Made: Raspberry PI 3 case

Thing
Part/Model:Raspberry Pi 3 Case
Designer:Adam Draper
Source:MyMiniFactory
Print
Printer:Geeetech Prusa i3 Pro B
Slicer:Cura 3.6
Layer Height:0.14
Infill:100%
Speed:60mm/s
Extruder Temp:190°C
Supports:No
Notes:Still needed blue tape to assist with bed adheasion
Material
Type:PLA
Brand:3Dfillies
Size:1.75mm
Colour:Black
Link:PLA+ Filament 1.75mm
Summary
Print Time:x
Material Used:x
Final Thoughts:x
Design Score:8/10
Print Score:5/10
Final Mark:6/10

Raspberry Pi’s are great little processors with plenty of potential functionality and utility. Hobbyist, like myself, will spruik about how awesome these petite computers are and all that can be done with them.

One of my common uses for the Pi is enabling a 3D printer to have network capabilities (ethernet and wireless) with the use of a dedicated Pi running Octoprint. For the best part of two years I have had this very setup on a Pi 3+ on the Creality CR-10, enhancing it to make it a more practical and functional machine. But this Pi was left in a state of perpetual semi-homelessness after being housed in a half completed (and half assed) case, courtesy of myself.

The Pi case originally intended to be used was found on Thingiverse, designed by iTerminate to be used on a 2020 aluminium extrusion frame. This housing would have been perfect for use on a CR-10’s frame except for one small issue – that being past me was being a half-job-Bob and only printed the base for the case and not the top. My thinking at the time was “I just need something to keep the Pi off the desk”. Fast forward almost 24 months later and the Pi was still just in the bottom half of the case feeling sad and forgotten…

At present, I have a smallish project up-coming for the month and needed to rectify this lack of a housing for the Pi and once and for all be in a case of its own. But as I will be most likely swapping this case out again in the not too distant (but unspecified) future I didn’t need anything too over the top. As mentioned just enough to keep the board off the desk, no need for anything fancy or snazzy.

For what should be a simple and straight forward decision, there’s a lot of variations, options and styles in existence – some better than others. I came across this design on MyMiniFactory by designer Adam Draper. It’s a nice simple and minimalist design and will do for the application which I intend to use for. Given the nature of where it is being installed and what will be coming up in the short-term future this was the logical choice for me and my application although I don’t think the design would suitable for all purposes.

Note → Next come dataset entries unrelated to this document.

-- ==== Sys2Proof/Machine/CellModel.lean ====
section
/-! DEFINITION. The cell model of the estimator: chemistry, open-circuit tables, impedance tables, matrices and one step
(R352 to R359, R404, R405). -/
namespace Sys2Proof.Machine
open Sys2Proof

/-! ## Matrices on the grid -/

/-- A matrix, row by row. -/
abbrev Mat := List (List Rat)

/-- Entry of a vector; 0 beyond its end. -/
def vget (v : List Rat) (i : Nat) : Rat := v.getD i 0

/-- Entry of a matrix. -/
def Mat.get (m : Mat) (i j : Nat) : Rat := vget (List.getD m i []) j

/-- The `n` by `n` matrix with these entries. -/
def Mat.build (n : Nat) (f : Nat → Nat → Rat) : Mat := (List.range n).map (fun i => (List.range n).map (f i))

/-- Inner product. -/
def dot (a b : List Rat) : Rat := (List.zipWith (· * ·) a b).foldl (· + ·) 0

/-- Matrix times vector. -/
def Mat.vec (m : Mat) (v : List Rat) : List Rat := List.map (fun r => dot r v) m

/-- Column `j`. -/
def Mat.col (m : Mat) (j : Nat) : List Rat := List.map (fun r => vget r j) m

/-- Product of two `n` by `n` matrices, cut to the grid. -/
def Mat.mul (n : Nat) (a b : Mat) : Mat :=
  let cols := (List.range n).map b.col
  List.map (fun r => cols.map (fun c => cut (dot r c))) a

/-- Sum. -/
def Mat.add (a b : Mat) : Mat := List.zipWith (List.zipWith (· + ·)) a b

/-- Multiple. -/
def Mat.scale (f : Rat) (a : Mat) : Mat := List.map (List.map (fun x => f * x)) a

/-- Transpose of an `n` by `n` matrix. -/
def Mat.tr (n : Nat) (a : Mat) : Mat := (List.range n).map a.col

/-- Identity. -/
def Mat.one (n : Nat) : Mat := Mat.build n (fun i j => if i = j then 1 else 0)

/-- The outer product of a vector with itself. -/
def outer (v : List Rat) : Mat := v.map (fun a => v.map (fun b => a * b))

/-- Gauss–Jordan elimination of `[a | b]`: one column. -/
def eliminate (i : Nat) (m : Mat) : Mat :=
  let row := List.getD m i []
  let p := vget row i
  let row := if p = 0 then row else row.map (fun x => cut (x / p))
  (List.range (List.length m)).map (fun r =>
    let cur := List.getD m r []
    if r = i then row else List.zipWith (fun x y => cut (x - vget cur i * y)) cur row)

/-- Solve `a x = b` for `n` by `n` matrices whose pivots do not vanish. -/
def Mat.solve (n : Nat) (a b : Mat) : Mat :=
  List.map (List.drop n) ((List.range n).foldl (fun m i => eliminate i m) (List.zipWith (· ++ ·) a b))

/-- Square a matrix `k` times. -/
def squareTimes (n : Nat) : Nat → Mat → Mat
  | 0, m => m
  | k + 1, m => squareTimes n k (m.mul n m)

/-- Exponential of an `n` by `n` matrix: order-6 Padé with scaling and squaring (R365). -/
def Mat.exp (n : Nat) (a : Mat) : Mat :=
  let norm := (List.map (fun r => (List.map absRat r).foldl (· + ·) 0) a).foldl max 0
  let k := (List.range 40).find? (fun (k : Nat) => norm ≤ pow2 (k : Int) / 2)
  let k := k.getD 40
  let x := Mat.scale (1 / pow2 (k : Int)) a
  let pows := (List.range 6).foldl (fun (l : List Mat) _ => l ++ [(l.getLastD x).mul n x]) [Mat.one n, x]
  let cs : List Rat := [1, 1 / 2, 5 / 44, 1 / 66, 1 / 792, 1 / 15840, 1 / 665280]
  let sum := fun (sg : Rat) => (List.range 7).foldl (fun (m : Mat) i =>
    m.add (Mat.scale (vget cs i * (if i % 2 = 0 then 1 else sg)) (pows.getD i []))) (Mat.build n (fun _ _ => 0))
  squareTimes n k (Mat.solve n (sum (-1)) (sum 1))

/-! ## Chemistry (R353 to R356) -/

/-- A parameter as a rational in its base unit. -/
def ParamState.rat (p : ParamState) (id : Nat) (unit : Rat) : Rat := (p.int id : Rat) * unit

/-- Stoichiometry at the ends of a window: n at 0 and 100 %, p at 0 and 100 %. -/
def thetaOf (p : ParamState) (i : Nat) : Rat := p.rat (0x0920 + i) (1 / 1000000)

/-- Width of the negative window. -/
def nWidth (p : ParamState) : Rat := thetaOf p 1 - thetaOf p 0

/-- Width of the positive window, signed from 0 to 100 %. -/
def pWidth (p : ParamState) : Rat := thetaOf p 3 - thetaOf p 2

/-- Volume fraction of shell `i` (0 at the centre). -/
def shellShare (i : Nat) : Rat := ((3 * i * i + 3 * i + 1 : Nat) : Rat) / 216

/-- Segment of a 32-point table in which position `f` lies, with the ends extended. -/
def segment (f : Rat) : Nat := min 30 (f.floor.toNat)

/-- Potential of a table starting at `base`, at window position `x` (0 at 0 %, 1 at 100 %), V (R356). -/
def tableAt (p : ParamState) (base : Nat) (x : Rat) : Rat :=
  let f := x * 31
  let j := segment f
  let a := p.rat (base + j) (1 / 1000000)
  let b := p.rat (base + j + 1) (1 / 1000000)
  a + (f - (j : Rat)) * (b - a)

/-- Slope of the table per unit of window position. -/
def tableSlope (p : ParamState) (base : Nat) (x : Rat) : Rat :=
  let j := segment (x * 31)
  31 * (p.rat (base + j + 1) (1 / 1000000) - p.rat (base + j) (1 / 1000000))

/-- Window position of a stoichiometry. -/
def nPos (p : ParamState) (th : Rat) : Rat := (th - thetaOf p 0) / nWidth p
/-- Window position on the positive electrode. -/
def pPos (p : ParamState) (th : Rat) : Rat := (th - thetaOf p 2) / pWidth p

/-- Open-circuit voltage of surface stoichiometries, V. -/
def ocvOf (p : ParamState) (x : List Rat) : Rat :=
  tableAt p 0x0960 (pPos p (vget x 11)) - tableAt p 0x0940 (nPos p (vget x 5))

/-- Slope of the open-circuit voltage with SOC, V. -/
def ocvSlope (p : ParamState) (x : List Rat) : Rat :=
  tableSlope p 0x0960 (pPos p (vget x 11)) - tableSlope p 0x0940 (nPos p (vget x 5))

/-- Estimated SOC, fraction (R353). -/
def socOf (p : ParamState) (x : List Rat) : Rat :=
  ((List.range 6).foldl (fun a k => a + shellShare k * vget x k) 0 - thetaOf p 0) / nWidth p

/-- Terminal voltage (R354). -/
def terminal (p : ParamState) (x : List Rat) (rser i : Rat) : Rat :=
  ocvOf p x - vget x 12 - vget x 13 - i * rser + p.rat 0x0929 (1 / 1000000) * vget x 15

/-- State change per unit of SOC (R366). -/
def socDirection (p : ParamState) : List Rat :=
  (List.range 16).map (fun i => if i < 6 then nWidth p else if i < 12 then pWidth p else 0)

/-- The gradient g of R383. -/
def socGradient (p : ParamState) : List Rat :=
  (List.range 16).map (fun i => if i < 6 then shellShare i / nWidth p else 0)

/-- A quadratic form vᵀ P v. -/
def quad (p : Mat) (v : List Rat) : Rat := dot v (p.vec v)

/-- Entries rounded to single precision; stoichiometries clamped to 0–1 (R356, R369). -/
def settleState (x : List Rat) : List Rat :=
  (List.range 16).map (fun i => roundF32 (if i < 12 then clampRat 0 1 (vget x i) else vget x i))

/-! ## Impedance tables (R357, R404, R405) -/

/-- SOC grid, %. -/
def socGrid : List Rat := [0, 5, 15, 30, 50, 70, 85, 100]
/-- Temperature grid, °C. -/
def tempGrid : List Rat := [-30, -15, 0, 15, 30, 45]

/-- Interval of a grid and the position in it, clamped to the end points. -/
def gridPos (g : List Rat) (x : Rat) : Nat × Rat :=
  let x := clampRat (vget g 0) (vget g (g.length - 1)) x
  let i := ((List.range (g.length - 1)).filter (fun i => vget g i ≤ x)).getLastD 0
  (i, (x - vget g i) / (vget g (i + 1) - vget g i))

/-- Index of the nearest grid value. -/
def nearest (g : List Rat) (x : Rat) : Nat :=
  (List.range g.length).foldl (fun b i => if absRat (vget g i - x) < absRat (vget g b - x) then i else b) 0

/-- Code of quantity `q` (0 Rser, 1 Rpol, 2 τ1) in a table word. -/
def gridCode (w q : Nat) : Nat := w / 2 ^ (20 - 10 * q) % 1024

/-- Learned bit of quantity `q`. -/
def gridLearned (w q : Nat) : Bool := w.testBit (if q = 0 then 31 else 30)

/-- Reference of quantity `q`, in its unit: µΩ, µΩ, ms. -/
def CellMem.ref (m : CellMem) (q : Nat) : Nat := if q = 0 then m.rserRef else if q = 1 then m.rpolRef else m.tauRef

/-- Exponent of a point's quantity in 1/128 octaves: its own where learned, else the mean of the learned ones (R405). -/
def CellMem.expo (m : CellMem) (q i : Nat) : Rat :=
  let w := m.table.getD i 0
  if gridLearned w q then (gridCode w q : Rat) - 512 else
  let l := m.table.filter (gridLearned · q)
  if l.isEmpty then 0 else l.foldl (fun (a : Rat) w => a + ((gridCode w q : Rat) - 512)) 0 / (l.length : Rat)

/-- Value of a quantity at a grid point. -/
def CellMem.value (m : CellMem) (q i : Nat) : Rat := (m.ref q : Rat) * expRat (m.expo q i / 128 * ln2)

/-- A cell has a learned table: some learned bit is set. -/
def CellMem.hasTable (m : CellMem) : Bool := m.table.any (fun w => gridLearned w 0 || gridLearned w 1)

/-- Bilinear interpolation over the grid at SOC (fraction) and temperature. -/
def bilinear (f : Nat → Rat) (soc temp : Rat) : Rat :=
  let a := gridPos socGrid (soc * 100)
  let b := gridPos tempGrid temp
  let at' := fun (ds dt : Nat) => f (8 * (b.1 + dt) + a.1 + ds)
  (1 - b.2) * ((1 - a.2) * at' 0 0 + a.2 * at' 1 0) + b.2 * ((1 - a.2) * at' 0 1 + a.2 * at' 1 1)

/-- Rser Ω, Rpol Ω and Cpol F of a cell (R357). -/
def impedance (p : ParamState) (m : CellMem) (soc temp : Rat) : Rat × Rat × Rat :=
  if m.hasTable then
    (bilinear (fun i => m.value 0 i) soc temp / 1000000, bilinear (fun i => m.value 1 i) soc temp / 1000000,
      bilinear (fun i => m.value 2 i * 1000 / m.value 1 i) soc temp)
  else (p.rat 0x092D (1 / 1000000), p.rat 0x092E (1 / 1000000), p.rat 0x092F 1)

/-- The newest valid copy of a record. -/
def MemRecord.newest {α : Type} (seq : α → Nat) (r : MemRecord α) : Option α :=
  match r.copyA, r.copyB with
  | some a, some b => if (seq b - seq a + 2 ^ 32) % 2 ^ 32 < 2 ^ 31 ∧ seq a ≠ seq b then some b else some a
  | some a, none => some a
  | none, b => b

/-- Cell record of position `c` of strand `k` in the newest valid copy. -/
def State.cellNvm (s : State) (k c : Nat) : CellMem :=
  match s.mem.sats[32 * k + c / 16]? with
  | some r => ((r.newest (·.seq)).getD {}).cells.getD (c % 16) {}
  | none => {}

/-- Cell record in RAM. -/
def State.cellMem (s : State) (k c : Nat) : CellMem :=
  match s.mem.sats[32 * k + c / 16]? with
  | some r => r.ram.cells.getD (c % 16) {}
  | none => {}

/-! ## Cell temperature (R358) -/

/-- Measured temperature of a cell, °C: its input, the satellite's mean, the strand's mean. -/
def MeasState.cellTemp (m : MeasState) (c : Nat) : Option Rat :=
  let val := fun (i : Nat) => (m.temps.getD i {}).value
  let mean := fun (l : List Int) =>
    if l.isEmpty then none else some ((l.foldl (fun (a : Rat) (v : Int) => a + (v : Rat)) 0) / (l.length : Rat) / 100)
  match val (8 * (c / 16) + c % 16 / 2) with
  | some t => some ((t : Rat) / 100)
  | none =>
    match mean ((List.range 8).filterMap (fun i => val (8 * (c / 16) + i))) with
    | some t => some t
    | none => mean ((List.range 256).filterMap val)

/-! ## One prediction (R354, R365, R366) -/

/-- What a prediction needs of a cell: current A, time s, impedances, capacity Ah. -/
structure StepIn where
  i : Rat
  dt : Rat
  rser : Rat
  rpol : Rat
  cpol : Rat
  cap : Rat
  kelvin : Rat
  deriving DecidableEq, Repr

/-- τ1 and τ2, s. -/
def StepIn.tau1 (z : StepIn) : Rat := z.rpol * z.cpol
/-- Slow time constant. -/
def StepIn.tau2 (p : ParamState) (z : StepIn) : Rat := p.rat 0x0927 (1 / 10) * z.tau1

/-- Decay over the step. -/
def decay (dt tau : Rat) : Rat := if tau = 0 then 0 else expRat (-(dt / tau))

/-- Rate matrix of one electrode's six shells, with the surface current's column (R354). -/
def shellRates (kappa input : Rat) : Mat :=
  let m := fun (k : Nat) => ((3 * k * k + 3 * k + 1 : Nat) : Rat)
  let flow := fun (k : Nat) => 108 * kappa * (((k + 1) * (k + 1) : Nat) : Rat)
  Mat.build 7 (fun r c =>
    if r = 6 then 0
    else if c = 6 then (if r = 5 then input else 0)
    else
      let up : Rat := if r < 5 then flow r / m r else 0
      let down : Rat := if 0 < r then flow (r - 1) / m r else 0
      if c = r then -(up + down) else if c = r + 1 then up else if c + 1 = r then down else 0)

/-- Diffusion coefficient at a temperature. -/
def kappaAt (p : ParamState) (id : Nat) (kelvin : Rat) : Rat :=
  p.rat id (1 / 1000000000) * expRat (-(p.rat 0x0926 1 / (8314 / 1000)) * (1 / kelvin - 1 / (29815 / 100)))

/-- Sign of a current. -/
def signRat (x : Rat) : Rat := if x < 0 then -1 else if 0 < x then 1 else 0

/-- The predicted state, and Φ with its 16 by 16 entries. -/
def predict (p : ParamState) (z : StepIn) (x : List Rat) : List Rat × Mat :=
  let vs := shellShare 5
  let qn := z.cap / nWidth p
  let qp := z.cap / (-(pWidth p))
  let en := Mat.exp 7 (Mat.scale z.dt (shellRates (kappaAt p 0x0924 z.kelvin) (-(1 / (3600 * qn * vs)))))
  let ep := Mat.exp 7 (Mat.scale z.dt (shellRates (kappaAt p 0x0925 z.kelvin) (1 / (3600 * qp * vs))))
  let xn := en.vec (x.take 6 ++ [z.i])
  let xp := ep.vec ((x.drop 6).take 6 ++ [z.i])
  let t1 := z.tau1
  let t2 := StepIn.tau2 p z
  let a1 := decay z.dt t1
  let a2 := decay z.dt t2
  let s1 := z.rpol * z.i
  let s2 := p.rat 0x0928 (1 / 1000) * z.rpol * z.i
  let e1 := vget x 12
  let e2 := vget x 13
  let rth := p.rat 0x092B (1 / 1000)
  let cth := p.rat 0x092C 1
  let lam := 1 / (rth * cth)
  let al := expRat (-(lam * z.dt))
  let part := fun (tau a : Rat) => if lam * tau = 1 then z.dt * al else (a - al) / (lam - 1 / tau)
  let g1 := z.i / cth * part t1 a1
  let g2 := z.i / cth * part t2 a2
  let th := vget x 14 * al + (z.i * (s1 + s2) + z.i * z.i * z.rser) * rth * (1 - al) + (e1 - s1) * g1 + (e2 - s2) * g2
  let b := expRat (-(p.rat 0x092A 1 * absRat z.i * z.dt / (3600 * z.cap)))
  let h := b * vget x 15 - (1 - b) * signRat z.i
  let phi := Mat.build 16 (fun r c =>
    if r < 6 then (if c < 6 then en.get r c else 0)
    else if r < 12 then (if 6 ≤ c && c < 12 then ep.get (r - 6) (c - 6) else 0)
    else if r = 12 then (if c = 12 then a1 else 0)
    else if r = 13 then (if c = 13 then a2 else 0)
    else if r = 14 then (if c = 12 then g1 else if c = 13 then g2 else if c = 14 then al else 0)
    else (if c = 15 then b else 0))
  (settleState (xn.take 6 ++ xp.take 6 ++ [a1 * e1 + (1 - a1) * s1, a2 * e2 + (1 - a2) * s2, th, h]), phi)

/-- Process noise of R366: σ_I,eff in A, rest threshold in A. -/
def processNoise (p : ParamState) (z : StepIn) (sigmaI : Rat) : Mat :=
  let dq := absRat z.i * z.dt / 3600
  let a := p.rat 0x090F (1 / 1000) * dq / z.cap
  let b := sigmaI * z.dt / (3600 * z.cap)
  let along := a * a + b * b
  let d := socDirection p
  let sq := fun (x : Rat) => x * x
  let pol := sq (1 / 10 * z.rpol * absRat z.i * (1 - decay z.dt z.tau1)) + sq (1 / 100000)
  let ely := sq (1 / 10 * p.rat 0x0928 (1 / 1000) * z.rpol * absRat z.i * (1 - decay z.dt (StepIn.tau2 p z))) + sq (1 / 100000)
  let hy : Rat := if p.rat 0x0903 (1 / 1000) < absRat z.i then sq (2 / 100) else 0
  Mat.build 16 (fun r c =>
    along * vget d r * vget d c +
    (if r ≠ c then 0 else if r < 12 then sq (2 / 100000) else if r = 12 then pol else if r = 13 then ely
     else if r = 14 then sq (5 / 100) else hy))

/-- The measurement row H of R365. -/
def measureRow (p : ParamState) (x : List Rat) : List Rat :=
  (List.range 16).map (fun i =>
    if i = 5 then -(tableSlope p 0x0940 (nPos p (vget x 5)) / nWidth p)
    else if i = 11 then tableSlope p 0x0960 (pPos p (vget x 11)) / pWidth p
    else if i = 12 ∨ i = 13 then -1
    else if i = 15 then p.rat 0x0929 (1 / 1000000) else 0)

/-- SOC of an open-circuit voltage at equilibrium: the inverse of the table difference, ends extended. -/
def socOfOcv (p : ParamState) (v : Rat) : Rat :=
  let u := fun (j : Nat) => p.rat (0x0960 + j) (1 / 1000000) - p.rat (0x0940 + j) (1 / 1000000)
  let j := ((List.range 31).filter (fun j => u j ≤ v)).getLastD 0
  let w := u (j + 1) - u j
  ((j : Rat) + (if w = 0 then 0 else (v - u j) / w)) / 31

end Sys2Proof.Machine
end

I really like this design, its minimal form shows off the PI’s electronics rather than encasing and hiding it away like most other electronic enclosures would normally. Having the sides open also allows for a bit of ventilation and airflow across the PCB which I’m sure the little processor on the board would be thankful for. There are no optional variations of the design just two parts a top and base and that’s it, there are slots for the micro SD card, ribbon cables for breakout IO devices and for the Pi camera, simple but really that’s all it needs. 

Previously when printing relatively thin parts, for example thicknesses of 5mm and less, I would normally have programmed a normalish infill percentage around the 20% mark with usually 4 top layers and 4 bottom layers which would work okay until I had to screw things into and out of the part. This tended to lead to delamination of the top layers and other occasions if there was too much flexing and bending of the part the top/bottom layers would come away also. For this print I made the decision to use 100% infill on both parts and am glad I did so, it feels solid (because it is) and durable compared to what I had been doing prior – trying to skimp on a few cents worth of filament and using a stingy infill percentage.

The case printed well and because of the simplicity of the design required no supports, after all it’s just a flat profile with provisions for 2.5mm screws to hold the top half to the bottom after.

As expected, print quality from the Geeetech was the only real issue encountered on the final printed product. While the design is simple enough for the machine to handle, especially with no supports, it is still experiencing an issue of too many steps per millimeter causing over extrusion. As a result some critical dimensions, such as cutout areas for USB and network port/s, were oversized and too tight to fit properly. This was the only real print issue which was experienced but was fixed with a light once over with a single cut file, after this correction the cut-outs slotted into place with no problems. The problem remains on the printer and I will need to fix in the firmware in order to better produce dimensionally actuate prints for future projects.

Overall, this modest and elegant case will do the job for my Raspberry Pi for the next month or two. Was happy with the result but as with recent prints on this printer will need some time to further dial in the machine itself.